[EXTRACTED ENTRIES]
-- ==== Sys2Proof/Machine/ZoneCommands.lean ====
section
/-! DEFINITION. TEST (R31), SUSPEND (R32) and SWAP (R48). -/

namespace Sys2Proof.Machine

/-- Give a zone a test mode and level; a mode other than NONE ends its open-loop candidate (R31, R61). -/
def setTest (mode : TestMode) (level : Nat) (z : ZoneId) (s : State) : State :=
  let s := modZone z (fun r => { r with testMode := mode, testLevel := level }) s
  if mode = .none then s else endCandidate z s

/-- What follows for one zone of the mask, `was` being its mode before: a claimed zone in a mode other than NONE is dropped, and a
change between NONE and another mode is followed by its endpoints' commanded states (R31). -/
def followTest (mode was : TestMode) (z : ZoneId) (s : State) : State :=
  let s := if mode = .none then s else dropZone z s
  if (was = .none) ↔ (mode = .none) then s else recommandZone z s

/-- The effect of a TEST that passes its checks (R31). -/
def testZones (mode : TestMode) (level : Nat) (mask : ZoneSet) (s : State) : State :=
  forEach (zonesOf mask) (fun z t => followTest mode (s.zone z).testMode z t) (forEach (zonesOf mask) (setTest mode level) s)

/-- The body of TEST (R31). Mode and mask are checked before the zones of the mask: R31 orders neither, so that BAD_VALUE answers a TEST
with both a mode code that names no mode and a disabled zone in its mask is the model's choice (DESIGN CHOICE, unsafe; log 54). -/
def testBody (mode : Byte) (level : BitVec 16) (mask : ZoneSet) (s : State) : State × Answer :=
  if s.service = .configuration then refuse .wrongState s
  else match testModeOf mode with
    | none => refuse .badValue s
    | some m =>
      if mask = 0 then refuse .badValue s
      else if (zonesOf mask).all fun z => (s.zone z).enabled then (testZones m level.toNat mask s, .normal .ok [])
      else refuse .badIndex s

/-- TEST. -/
def execTest (src : Node) (req mode : Byte) (level : BitVec 16) (mask : ZoneSet) (s : State) : Host.Outcome State Fault Refusal :=
  .next (takeCommand (.test src req mode level mask) src req (testBody mode level mask) s)

/-- Set or clear a zone's suspended flag; a zone that becomes suspended is dropped from its call (R32). -/
def setSuspended (on : Bool) (z : ZoneId) (s : State) : State :=
  if (s.zone z).suspended = on then s
  else
    let s := modZone z (fun r => { r with suspended := on }) s
    recommandZone z (if on then dropZone z s else s)

/-- An enabled zone of a byte, as SUSPEND and SWAP name it (R32, R48). -/
def State.enabledZone (s : State) (zone : Byte) : Option ZoneId :=
  (indexOf 32 zone.toNat).filter fun z => (s.zone z).enabled

/-- The body of SUSPEND (R32). The zone is checked before the setting, which is read as a flag byte of R161 (DEDUCED, unsafe; log 55). -/
def suspendBody (zone setting : Byte) (s : State) : State × Answer :=
  if s.service = .configuration then refuse .wrongState s
  else match s.enabledZone zone with
    | none => refuse .badIndex s
    | some z =>
      match flagOf setting with
      | none => refuse .badValue s
      | some on => (setSuspended on z s, .normal .ok [])

/-- SUSPEND. -/
def execSuspend (src : Node) (req zone setting : Byte) (s : State) : Host.Outcome State Fault Refusal :=
  .next (takeCommand (.suspend src req zone setting) src req (suspendBody zone setting) s)

/-- The body of SWAP (R48). R48 orders its refusals nowhere: that the first it names gives the reply is the model's choice (DESIGN CHOICE,
unsafe; log 54). -/
def swapBody (zone : Byte) (s : State) : State × Answer :=
  if s.service = .configuration then refuse .wrongState s
  else match s.enabledZone zone with
    | none => refuse .badIndex s
    | some z =>
      if (s.zone z).standby = none then refuse .badValue s
      else if s.swapCondition z then (swapZone z s, .normal .ok [])
      else refuse .busy s

/-- SWAP. -/
def execSwap (src : Node) (req zone : Byte) (s : State) : Host.Outcome State Fault Refusal :=
  .next (takeCommand (.swap src req zone) src req (swapBody zone) s)

end Sys2Proof.Machine
end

[WHAT YOU HAVE TO DO] Copy all lines of the preceding data that hold the word "refuse".

[EXERCISE OUTPUT]
  if s.service = .configuration then refuse .wrongState s
    | none => refuse .badValue s
      if mask = 0 then refuse .badValue s
      else refuse .badIndex s
  if s.service = .configuration then refuse .wrongState s
    | none => refuse .badIndex s
      | none => refuse .badValue s
  if s.service = .configuration then refuse .wrongState s
    | none => refuse .badIndex s
      if (s.zone z).standby = none then refuse .badValue s
      else refuse .busy s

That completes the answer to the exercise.